Sim. Equilibra-se o mercado de maneira social. Hoje, o coeficiente de aproveitamento é o mesmo até o centro da cidade. Varia de 5 a 6. Ou seja, não faz diferença. Então é melhor jogar o zoneamento no lixo. Santos não está tendo cuidados em escolher onde deve ser feito o adensamento. Assim, o processo de expulsão da classe média em Santos se torna cada vez pior. Não é só a classe popular que está sendo expulsa. A classe média, os jovens estão sendo expulsos. Estão indo pra São Vicente e Praia Grande.
A proposta apresentada pela Prefeitura não regula o solo. É tímida?
A Prefeitura não se propôs a fazer isso. Provavelmente porque não vislumbra isso, ou não tem preocupação em fazer essa regulação. Mas promover essa intervenção no preço da terra é algo absolutamente importante.
Então, com os debates da Câmara, esse é o momento da população participar da revisão das leis que podem promover essa regulação?

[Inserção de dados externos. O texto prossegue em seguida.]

theorem frame_powerTargetD3 : OutTouches (mayTouch (.powerTargetD3)) s (exec (.powerTargetD3) s) := by
  show OutTouches (mayTouch (.powerTargetD3)) s (execPowerTargetD3 s)
  have h0 := Touches.refl (mayTouch (.powerTargetD3)) s
  unfold execPowerTargetD3
  repeat' (first
    | with_reducible assumption
    | (with_reducible refine out_next ?_)
    | (with_reducible apply out_ite)
    | (with_reducible refine writeTarget_touches ?_ rfl))

theorem frame_d1AutoReturn : OutTouches (mayTouch (.d1AutoReturn)) s (exec (.d1AutoReturn) s) := by
  show OutTouches (mayTouch (.d1AutoReturn)) s (execD1AutoReturn s)
  have h0 := Touches.refl (mayTouch (.d1AutoReturn)) s
  unfold execD1AutoReturn
  repeat' (first
    | with_reducible assumption
    | ((try lift_lets); intro x; first
        | (refine (fun (hx : Touches (mayTouch (.d1AutoReturn)) s x) => ?_) ?_ <;> [clear_value x; (unfold x; clear x)])
        | clear_value x)
    | (with_reducible refine out_next ?_)
    | (with_reducible apply out_ite)
    | (with_reducible refine beginMove_touches ?_ rfl)
    | with_reducible apply touches_ite
    | (with_reducible refine touches_foldl ?_ (fun _ _ _ => ?_))
    | (with_reducible refine touches_foldl_fst ?_ (fun _ _ _ => ?_))
    | (with_reducible refine touches_foldl_snd ?_ (fun _ _ _ => ?_))
    | (fail_if_no_progress (with_reducible refine touches_mk ?_ rfl rfl)))

theorem frame_powerTransitionDone : OutTouches (mayTouch (.powerTransitionDone)) s (exec (.powerTransitionDone) s) := by
  show OutTouches (mayTouch (.powerTransitionDone)) s (execPowerTransitionDone s)
  have h0 := Touches.refl (mayTouch (.powerTransitionDone)) s
  unfold execPowerTransitionDone
  repeat' (first
    | with_reducible assumption
    | ((try lift_lets); intro x; first
        | (refine (fun (hx : Touches (mayTouch (.powerTransitionDone)) s x) => ?_) ?_ <;> [clear_value x; (unfold x; clear x)])
        | clear_value x)
    | (with_reducible refine out_next ?_)
    | (with_reducible apply out_ite)
    | (with_reducible refine enterSleep_touches ?_ rfl)
    | (with_reducible refine leaveSleep_touches ?_ rfl)
    | (with_reducible refine reachState_touches ?_ rfl))

theorem frame_smbusWake {y0} : OutTouches (mayTouch (.smbusWake y0)) s (exec (.smbusWake y0) s) := by
  show OutTouches (mayTouch (.smbusWake y0)) s (execSmbusWake y0 s)
  have h0 := Touches.refl (mayTouch (.smbusWake y0)) s
  unfold execSmbusWake
  repeat' (first
    | with_reducible assumption
    | (with_reducible refine out_next ?_)
    | (with_reducible apply out_ite)
    | (with_reducible refine emit_touches ?_ rfl)
    | (with_reducible refine wake_touches ?_ rfl))

theorem frame_smbReadByte : OutTouches (mayTouch (.smbReadByte)) s (exec (.smbReadByte) s) := by
  show OutTouches (mayTouch (.smbReadByte)) s (execSmbReadByte s)
  have h0 := Touches.refl (mayTouch (.smbReadByte)) s
  unfold execSmbReadByte
  repeat' (first
    | with_reducible assumption
    | ((try lift_lets); intro x; first
        | (refine (fun (hx : Touches (mayTouch (.smbReadByte)) s x) => ?_) ?_ <;> [clear_value x; (unfold x; clear x)])
        | clear_value x)
    | (with_reducible refine out_next ?_)
    | (with_reducible apply out_ite)
    | (with_reducible refine emit_touches ?_ rfl)
    | (with_reducible refine smbTransaction_touches ?_ rfl (fun _ _ => ?_)))

theorem frame_smbRegisterWrite {y0 y1 y2} :
    OutTouches (mayTouch (.smbRegisterWrite y0 y1 y2)) s (exec (.smbRegisterWrite y0 y1 y2) s) := by
  show OutTouches (mayTouch (.smbRegisterWrite y0 y1 y2)) s (execSmbRegisterWrite y0 y1 y2 s)
  have h0 := Touches.refl (mayTouch (.smbRegisterWrite y0 y1 y2)) s
  unfold execSmbRegisterWrite
  repeat' (first
    | with_reducible assumption
    | (with_reducible refine out_next ?_)
    | (with_reducible apply out_ite)
    | (with_reducible refine seenClk_touches ?_ rfl)
    | (with_reducible refine writeReg_touches ?_ rfl)
    | (with_reducible refine smbTransaction_touches ?_ rfl (fun _ _ => ?_)))

theorem frame_smbSetReadOffset {y0 y1} :
    OutTouches (mayTouch (.smbSetReadOffset y0 y1)) s (exec (.smbSetReadOffset y0 y1) s) := by
  show OutTouches (mayTouch (.smbSetReadOffset y0 y1)) s (execSmbSetReadOffset y0 y1 s)
  have h0 := Touches.refl (mayTouch (.smbSetReadOffset y0 y1)) s
  unfold execSmbSetReadOffset
  repeat' (first
    | with_reducible assumption
    | ((try lift_lets); intro x; first
        | (refine (fun (hx : Touches (mayTouch (.smbSetReadOffset y0 y1)) s x) => ?_) ?_ <;> [clear_value x; (unfold x; clear x)])
        | clear_value x)
    | (with_reducible refine out_next ?_)
    | (with_reducible apply out_ite)
    | (with_reducible refine smbTransaction_touches ?_ rfl (fun _ _ => ?_))
    | with_reducible apply touches_ite
    | (with_reducible refine touches_foldl ?_ (fun _ _ _ => ?_))
    | (with_reducible refine touches_foldl_fst ?_ (fun _ _ _ => ?_))
    | (with_reducible refine touches_foldl_snd ?_ (fun _ _ _ => ?_))
    | (fail_if_no_progress (with_reducible refine touches_mk ?_ rfl rfl)))

theorem frame_smbRegisterRead {y0} : OutTouches (mayTouch (.smbRegisterRead y0)) s (exec (.smbRegisterRead y0) s) := by
  show OutTouches (mayTouch (.smbRegisterRead y0)) s (execSmbRegisterRead y0 s)
  have h0 := Touches.refl (mayTouch (.smbRegisterRead y0)) s
  unfold execSmbRegisterRead
  repeat' (first
    | with_reducible assumption
    | (with_reducible refine out_next ?_)
    | (with_reducible apply out_ite)
    | (with_reducible refine emit_touches ?_ rfl)
    | (with_reducible refine seenClk_touches ?_ rfl)
    | (with_reducible refine readReg_touches ?_ rfl)
    | (with_reducible refine smbTransaction_touches ?_ rfl (fun _ _ => ?_)))

theorem frame_alertResponse : OutTouches (mayTouch (.alertResponse)) s (exec (.alertResponse) s) := by
  show OutTouches (mayTouch (.alertResponse)) s (execAlertResponse s)
  have h0 := Touches.refl (mayTouch (.alertResponse)) s
  unfold execAlertResponse
  repeat' (first
    | with_reducible assumption
    | ((try lift_lets); intro x; first
        | (refine (fun (hx : Touches (mayTouch (.alertResponse)) s x) => ?_) ?_ <;> [clear_value x; (unfold x; clear x)])
        | clear_value x)
    | (with_reducible refine out_next ?_)
    | (with_reducible apply out_ite)
    | (with_reducible refine emit_touches ?_ rfl)
    | with_reducible apply touches_ite
    | (with_reducible refine touches_foldl ?_ (fun _ _ _ => ?_))
    | (with_reducible refine touches_foldl_fst ?_ (fun _ _ _ => ?_))
    | (with_reducible refine touches_foldl_snd ?_ (fun _ _ _ => ?_))
    | (fail_if_no_progress (with_reducible refine touches_mk ?_ rfl rfl)))
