/-! ### `versionSet` -/

@[simp] theorem versionSet_mgmt (p u : Nat) (x : Version) : (versionSet s p u x).mgmt = s.mgmt := rfl
@[simp] theorem versionSet_img (p u : Nat) (x : Version) : (versionSet s p u x).img = s.img := rfl
@[simp] theorem versionSet_parts (p u : Nat) (x : Version) : (versionSet s p u x).parts = s.parts := rfl
@[simp] theorem versionSet_flows (p u : Nat) (x : Version) : (versionSet s p u x).flows = s.flows := rfl
@[simp] theorem versionSet_td (p u : Nat) (x : Version) : (versionSet s p u x).td = s.td := rfl
@[simp] theorem versionSet_ports (p u : Nat) (x : Version) : (versionSet s p u x).ports = s.ports := rfl
@[simp] theorem versionSet_fab (p u : Nat) (x : Version) : (versionSet s p u x).fab = s.fab := rfl
@[simp] theorem versionSet_stk (p u : Nat) (x : Version) : (versionSet s p u x).stk = s.stk := rfl
@[simp] theorem versionSet_near (p u : Nat) (x : Version) : (versionSet s p u x).near = s.near := rfl
@[simp] theorem versionSet_fl (p u : Nat) (x : Version) : (versionSet s p u x).fl = s.fl := rfl
@[simp] theorem versionSet_eng (p u : Nat) (x : Version) : (versionSet s p u x).eng = s.eng := rfl
@[simp] theorem versionSet_di (p u : Nat) (x : Version) : (versionSet s p u x).di = s.di := rfl
@[simp] theorem versionSet_eth (p u : Nat) (x : Version) : (versionSet s p u x).eth = s.eth := rfl
@[simp] theorem versionSet_sec (p u : Nat) (x : Version) : (versionSet s p u x).sec = s.sec := rfl
@[simp] theorem versionSet_twn (p u : Nat) (x : Version) : (versionSet s p u x).twn = s.twn := rfl
@[simp] theorem versionSet_pwr (p u : Nat) (x : Version) : (versionSet s p u x).pwr = s.pwr := rfl
@[simp] theorem versionSet_staging (p u : Nat) (x : Version) : (versionSet s p u x).staging = s.staging := rfl
@[simp] theorem versionSet_mailbox (p u : Nat) (x : Version) : (versionSet s p u x).mailbox = s.mailbox := rfl
@[simp] theorem versionSet_svc (p u : Nat) (x : Version) : (versionSet s p u x).svc = s.svc := rfl
@[simp] theorem versionSet_nextTicket (p u : Nat) (x : Version) : (versionSet s p u x).nextTicket = s.nextTicket := rfl
@[simp] theorem versionSet_out (p u : Nat) (x : Version) : (versionSet s p u x).out = s.out := rfl
@[simp] theorem versionSet_free (p u : Nat) (x : Version) : (versionSet s p u x).free = s.free := rfl
@[simp] theorem versionSet_flagSet (p u : Nat) (x : Version) : (versionSet s p u x).flagSet = s.flagSet := rfl
@[simp] theorem versionSet_pending (p u : Nat) (x : Version) : (versionSet s p u x).pending = s.pending := rfl

/-! ### `halfMod` -/

@[simp] theorem halfMod_mgmt (h : Nat) (f : CohHalf → CohHalf) : (halfMod s h f).mgmt = s.mgmt := rfl
@[simp] theorem halfMod_img (h : Nat) (f : CohHalf → CohHalf) : (halfMod s h f).img = s.img := rfl
@[simp] theorem halfMod_parts (h : Nat) (f : CohHalf → CohHalf) : (halfMod s h f).parts = s.parts := rfl
@[simp] theorem halfMod_flows (h : Nat) (f : CohHalf → CohHalf) : (halfMod s h f).flows = s.flows := rfl
@[simp] theorem halfMod_td (h : Nat) (f : CohHalf → CohHalf) : (halfMod s h f).td = s.td := rfl
@[simp] theorem halfMod_ports (h : Nat) (f : CohHalf → CohHalf) : (halfMod s h f).ports = s.ports := rfl
@[simp] theorem halfMod_fab (h : Nat) (f : CohHalf → CohHalf) : (halfMod s h f).fab = s.fab := rfl
@[simp] theorem halfMod_stk (h : Nat) (f : CohHalf → CohHalf) : (halfMod s h f).stk = s.stk := rfl
@[simp] theorem halfMod_near (h : Nat) (f : CohHalf → CohHalf) : (halfMod s h f).near = s.near := rfl
@[simp] theorem halfMod_fl (h : Nat) (f : CohHalf → CohHalf) : (halfMod s h f).fl = s.fl := rfl
@[simp] theorem halfMod_eng (h : Nat) (f : CohHalf → CohHalf) : (halfMod s h f).eng = s.eng := rfl
@[simp] theorem halfMod_di (h : Nat) (f : CohHalf → CohHalf) : (halfMod s h f).di = s.di := rfl
@[simp] theorem halfMod_eth (h : Nat) (f : CohHalf → CohHalf) : (halfMod s h f).eth = s.eth := rfl
@[simp] theorem halfMod_sec (h : Nat) (f : CohHalf → CohHalf) : (halfMod s h f).sec = s.sec := rfl
@[simp] theorem halfMod_twn (h : Nat) (f : CohHalf → CohHalf) : (halfMod s h f).twn = s.twn := rfl
@[simp] theorem halfMod_pwr (h : Nat) (f : CohHalf → CohHalf) : (halfMod s h f).pwr = s.pwr := rfl
@[simp] theorem halfMod_staging (h : Nat) (f : CohHalf → CohHalf) : (halfMod s h f).staging = s.staging := rfl
@[simp] theorem halfMod_mailbox (h : Nat) (f : CohHalf → CohHalf) : (halfMod s h f).mailbox = s.mailbox := rfl
@[simp] theorem halfMod_svc (h : Nat) (f : CohHalf → CohHalf) : (halfMod s h f).svc = s.svc := rfl
@[simp] theorem halfMod_nextTicket (h : Nat) (f : CohHalf → CohHalf) : (halfMod s h f).nextTicket = s.nextTicket := rfl
@[simp] theorem halfMod_out (h : Nat) (f : CohHalf → CohHalf) : (halfMod s h f).out = s.out := rfl
@[simp] theorem halfMod_free (h : Nat) (f : CohHalf → CohHalf) : (halfMod s h f).free = s.free := rfl
@[simp] theorem halfMod_flagSet (h : Nat) (f : CohHalf → CohHalf) : (halfMod s h f).flagSet = s.flagSet := rfl
@[simp] theorem halfMod_pending (h : Nat) (f : CohHalf → CohHalf) : (halfMod s h f).pending = s.pending := rfl

/-! ### `markSet` -/

@[simp] theorem markSet_mgmt (k : Nat) (x : WordMark) : (markSet s k x).mgmt = s.mgmt := rfl
@[simp] theorem markSet_img (k : Nat) (x : WordMark) : (markSet s k x).img = s.img := rfl
@[simp] theorem markSet_parts (k : Nat) (x : WordMark) : (markSet s k x).parts = s.parts := rfl
@[simp] theorem markSet_flows (k : Nat) (x : WordMark) : (markSet s k x).flows = s.flows := rfl
@[simp] theorem markSet_td (k : Nat) (x : WordMark) : (markSet s k x).td = s.td := rfl
@[simp] theorem markSet_ports (k : Nat) (x : WordMark) : (markSet s k x).ports = s.ports := rfl
@[simp] theorem markSet_fab (k : Nat) (x : WordMark) : (markSet s k x).fab = s.fab := rfl
@[simp] theorem markSet_coh (k : Nat) (x : WordMark) : (markSet s k x).coh = s.coh := rfl
@[simp] theorem markSet_near (k : Nat) (x : WordMark) : (markSet s k x).near = s.near := rfl
@[simp] theorem markSet_fl (k : Nat) (x : WordMark) : (markSet s k x).fl = s.fl := rfl
@[simp] theorem markSet_eng (k : Nat) (x : WordMark) : (markSet s k x).eng = s.eng := rfl
@[simp] theorem markSet_di (k : Nat) (x : WordMark) : (markSet s k x).di = s.di := rfl
@[simp] theorem markSet_eth (k : Nat) (x : WordMark) : (markSet s k x).eth = s.eth := rfl
@[simp] theorem markSet_sec (k : Nat) (x : WordMark) : (markSet s k x).sec = s.sec := rfl
@[simp] theorem markSet_twn (k : Nat) (x : WordMark) : (markSet s k x).twn = s.twn := rfl
@[simp] theorem markSet_pwr (k : Nat) (x : WordMark) : (markSet s k x).pwr = s.pwr := rfl
@[simp] theorem markSet_staging (k : Nat) (x : WordMark) : (markSet s k x).staging = s.staging := rfl
@[simp] theorem markSet_mailbox (k : Nat) (x : WordMark) : (markSet s k x).mailbox = s.mailbox := rfl
@[simp] theorem markSet_svc (k : Nat) (x : WordMark) : (markSet s k x).svc = s.svc := rfl
@[simp] theorem markSet_nextTicket (k : Nat) (x : WordMark) : (markSet s k x).nextTicket = s.nextTicket := rfl
@[simp] theorem markSet_out (k : Nat) (x : WordMark) : (markSet s k x).out = s.out := rfl
@[simp] theorem markSet_free (k : Nat) (x : WordMark) : (markSet s k x).free = s.free := rfl
@[simp] theorem markSet_flagSet (k : Nat) (x : WordMark) : (markSet s k x).flagSet = s.flagSet := rfl
@[simp] theorem markSet_pending (k : Nat) (x : WordMark) : (markSet s k x).pending = s.pending := rfl

/-! ### `dramSetByte` -/

@[simp] theorem dramSetByte_mgmt (sl a : Nat) (b : Byte) : (dramSetByte s sl a b).mgmt = s.mgmt := rfl
@[simp] theorem dramSetByte_img (sl a : Nat) (b : Byte) : (dramSetByte s sl a b).img = s.img := rfl
@[simp] theorem dramSetByte_parts (sl a : Nat) (b : Byte) : (dramSetByte s sl a b).parts = s.parts := rfl
@[simp] theorem dramSetByte_flows (sl a : Nat) (b : Byte) : (dramSetByte s sl a b).flows = s.flows := rfl
@[simp] theorem dramSetByte_td (sl a : Nat) (b : Byte) : (dramSetByte s sl a b).td = s.td := rfl
@[simp] theorem dramSetByte_ports (sl a : Nat) (b : Byte) : (dramSetByte s sl a b).ports = s.ports := rfl
@[simp] theorem dramSetByte_fab (sl a : Nat) (b : Byte) : (dramSetByte s sl a b).fab = s.fab := rfl
@[simp] theorem dramSetByte_coh (sl a : Nat) (b : Byte) : (dramSetByte s sl a b).coh = s.coh := rfl
@[simp] theorem dramSetByte_near (sl a : Nat) (b : Byte) : (dramSetByte s sl a b).near = s.near := rfl
@[simp] theorem dramSetByte_fl (sl a : Nat) (b : Byte) : (dramSetByte s sl a b).fl = s.fl := rfl
@[simp] theorem dramSetByte_eng (sl a : Nat) (b : Byte) : (dramSetByte s sl a b).eng = s.eng := rfl
@[simp] theorem dramSetByte_di (sl a : Nat) (b : Byte) : (dramSetByte s sl a b).di = s.di := rfl
@[simp] theorem dramSetByte_eth (sl a : Nat) (b : Byte) : (dramSetByte s sl a b).eth = s.eth := rfl
@[simp] theorem dramSetByte_sec (sl a : Nat) (b : Byte) : (dramSetByte s sl a b).sec = s.sec := rfl
@[simp] theorem dramSetByte_twn (sl a : Nat) (b : Byte) : (dramSetByte s sl a b).twn = s.twn := rfl
@[simp] theorem dramSetByte_pwr (sl a : Nat) (b : Byte) : (dramSetByte s sl a b).pwr = s.pwr := rfl
@[simp] theorem dramSetByte_staging (sl a : Nat) (b : Byte) : (dramSetByte s sl a b).staging = s.staging := rfl
@[simp] theorem dramSetByte_mailbox (sl a : Nat) (b : Byte) : (dramSetByte s sl a b).mailbox = s.mailbox := rfl
@[simp] theorem dramSetByte_svc (sl a : Nat) (b : Byte) : (dramSetByte s sl a b).svc = s.svc := rfl
@[simp] theorem dramSetByte_nextTicket (sl a : Nat) (b : Byte) : (dramSetByte s sl a b).nextTicket = s.nextTicket := rfl
@[simp] theorem dramSetByte_out (sl a : Nat) (b : Byte) : (dramSetByte s sl a b).out = s.out := rfl
@[simp] theorem dramSetByte_free (sl a : Nat) (b : Byte) : (dramSetByte s sl a b).free = s.free := rfl
@[simp] theorem dramSetByte_flagSet (sl a : Nat) (b : Byte) : (dramSetByte s sl a b).flagSet = s.flagSet := rfl
@[simp] theorem dramSetByte_pending (sl a : Nat) (b : Byte) : (dramSetByte s sl a b).pending = s.pending := rfl

/-! ### `nearSetByte` -/

@[simp] theorem nearSetByte_mgmt (sl a : Nat) (b : Byte) : (nearSetByte s sl a b).mgmt = s.mgmt := rfl
@[simp] theorem nearSetByte_img (sl a : Nat) (b : Byte) : (nearSetByte s sl a b).img = s.img := rfl
@[simp] theorem nearSetByte_parts (sl a : Nat) (b : Byte) : (nearSetByte s sl a b).parts = s.parts := rfl
@[simp] theorem nearSetByte_flows (sl a : Nat) (b : Byte) : (nearSetByte s sl a b).flows = s.flows := rfl
@[simp] theorem nearSetByte_td (sl a : Nat) (b : Byte) : (nearSetByte s sl a b).td = s.td := rfl
@[simp] theorem nearSetByte_ports (sl a : Nat) (b : Byte) : (nearSetByte s sl a b).ports = s.ports := rfl
@[simp] theorem nearSetByte_fab (sl a : Nat) (b : Byte) : (nearSetByte s sl a b).fab = s.fab := rfl
@[simp] theorem nearSetByte_coh (sl a : Nat) (b : Byte) : (nearSetByte s sl a b).coh = s.coh := rfl
@[simp] theorem nearSetByte_stk (sl a : Nat) (b : Byte) : (nearSetByte s sl a b).stk = s.stk := rfl
@[simp] theorem nearSetByte_fl (sl a : Nat) (b : Byte) : (nearSetByte s sl a b).fl = s.fl := rfl
@[simp] theorem nearSetByte_eng (sl a : Nat) (b : Byte) : (nearSetByte s sl a b).eng = s.eng := rfl
@[simp] theorem nearSetByte_di (sl a : Nat) (b : Byte) : (nearSetByte s sl a b).di = s.di := rfl
@[simp] theorem nearSetByte_eth (sl a : Nat) (b : Byte) : (nearSetByte s sl a b).eth = s.eth := rfl
@[simp] theorem nearSetByte_sec (sl a : Nat) (b : Byte) : (nearSetByte s sl a b).sec = s.sec := rfl
@[simp] theorem nearSetByte_twn (sl a : Nat) (b : Byte) : (nearSetByte s sl a b).twn = s.twn := rfl
@[simp] theorem nearSetByte_pwr (sl a : Nat) (b : Byte) : (nearSetByte s sl a b).pwr = s.pwr := rfl
@[simp] theorem nearSetByte_staging (sl a : Nat) (b : Byte) : (nearSetByte s sl a b).staging = s.staging := rfl
@[simp] theorem nearSetByte_mailbox (sl a : Nat) (b : Byte) : (nearSetByte s sl a b).mailbox = s.mailbox := rfl
@[simp] theorem nearSetByte_svc (sl a : Nat) (b : Byte) : (nearSetByte s sl a b).svc = s.svc := rfl
@[simp] theorem nearSetByte_nextTicket (sl a : Nat) (b : Byte) : (nearSetByte s sl a b).nextTicket = s.nextTicket := rfl
@[simp] theorem nearSetByte_out (sl a : Nat) (b : Byte) : (nearSetByte s sl a b).out = s.out := rfl
@[simp] theorem nearSetByte_free (sl a : Nat) (b : Byte) : (nearSetByte s sl a b).free = s.free := rfl
@[simp] theorem nearSetByte_flagSet (sl a : Nat) (b : Byte) : (nearSetByte s sl a b).flagSet = s.flagSet := rfl
@[simp] theorem nearSetByte_pending (sl a : Nat) (b : Byte) : (nearSetByte s sl a b).pending = s.pending := rfl

/-! ### `emit` -/

@[simp] theorem emit_mgmt (o : Output) : (emit s o).mgmt = s.mgmt := rfl
@[simp] theorem emit_img (o : Output) : (emit s o).img = s.img := rfl
@[simp] theorem emit_parts (o : Output) : (emit s o).parts = s.parts := rfl
@[simp] theorem emit_flows (o : Output) : (emit s o).flows = s.flows := rfl
@[simp] theorem emit_td (o : Output) : (emit s o).td = s.td := rfl
@[simp] theorem emit_ports (o : Output) : (emit s o).ports = s.ports := rfl
@[simp] theorem emit_fab (o : Output) : (emit s o).fab = s.fab := rfl
@[simp] theorem emit_coh (o : Output) : (emit s o).coh = s.coh := rfl
@[simp] theorem emit_stk (o : Output) : (emit s o).stk = s.stk := rfl
@[simp] theorem emit_near (o : Output) : (emit s o).near = s.near := rfl
@[simp] theorem emit_fl (o : Output) : (emit s o).fl = s.fl := rfl
@[simp] theorem emit_eng (o : Output) : (emit s o).eng = s.eng := rfl
@[simp] theorem emit_di (o : Output) : (emit s o).di = s.di := rfl
@[simp] theorem emit_eth (o : Output) : (emit s o).eth = s.eth := rfl
@[simp] theorem emit_sec (o : Output) : (emit s o).sec = s.sec := rfl
@[simp] theorem emit_twn (o : Output) : (emit s o).twn = s.twn := rfl
@[simp] theorem emit_pwr (o : Output) : (emit s o).pwr = s.pwr := rfl
@[simp] theorem emit_staging (o : Output) : (emit s o).staging = s.staging := rfl
@[simp] theorem emit_mailbox (o : Output) : (emit s o).mailbox = s.mailbox := rfl
@[simp] theorem emit_svc (o : Output) : (emit s o).svc = s.svc := rfl
@[simp] theorem emit_nextTicket (o : Output) : (emit s o).nextTicket = s.nextTicket := rfl
@[simp] theorem emit_free (o : Output) : (emit s o).free = s.free := rfl
@[simp] theorem emit_flagSet (o : Output) : (emit s o).flagSet = s.flagSet := rfl
@[simp] theorem emit_pending (o : Output) : (emit s o).pending = s.pending := rfl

É a última chance que a comunidade tem de procurar intervir no processo e garantir que essa legislação sirva para as necessidades da cidade e das pessoas. É a última chance de emendar esse projeto.
Internet
Para ampliar o debate, a Câmara criou na internet três canais de comunicação com a sociedade. Um deles é o blog Santos sua cidade (www.santossuacidade.blogspot.com). No endereço, os internautas podem ver a íntegra dos três projetos do Executivo enviados à Câmara, conhecer as ideias-força destacadas pelos vereadores para as audiências públicas, e se informar sobre os debates. Uma compilação de reportagens publicadas na imprensa desde a década de 80, sobre temas como habitação, ocupação da ilha e verticalização, também integra o blog. Os outros dois canais são os perfis nas redes sociais Twitter e Facebook, com o mesmo nome do blog: Santos sua cidade. Sugestões da Prefeitura defendem mudanças pontuais na verticalização.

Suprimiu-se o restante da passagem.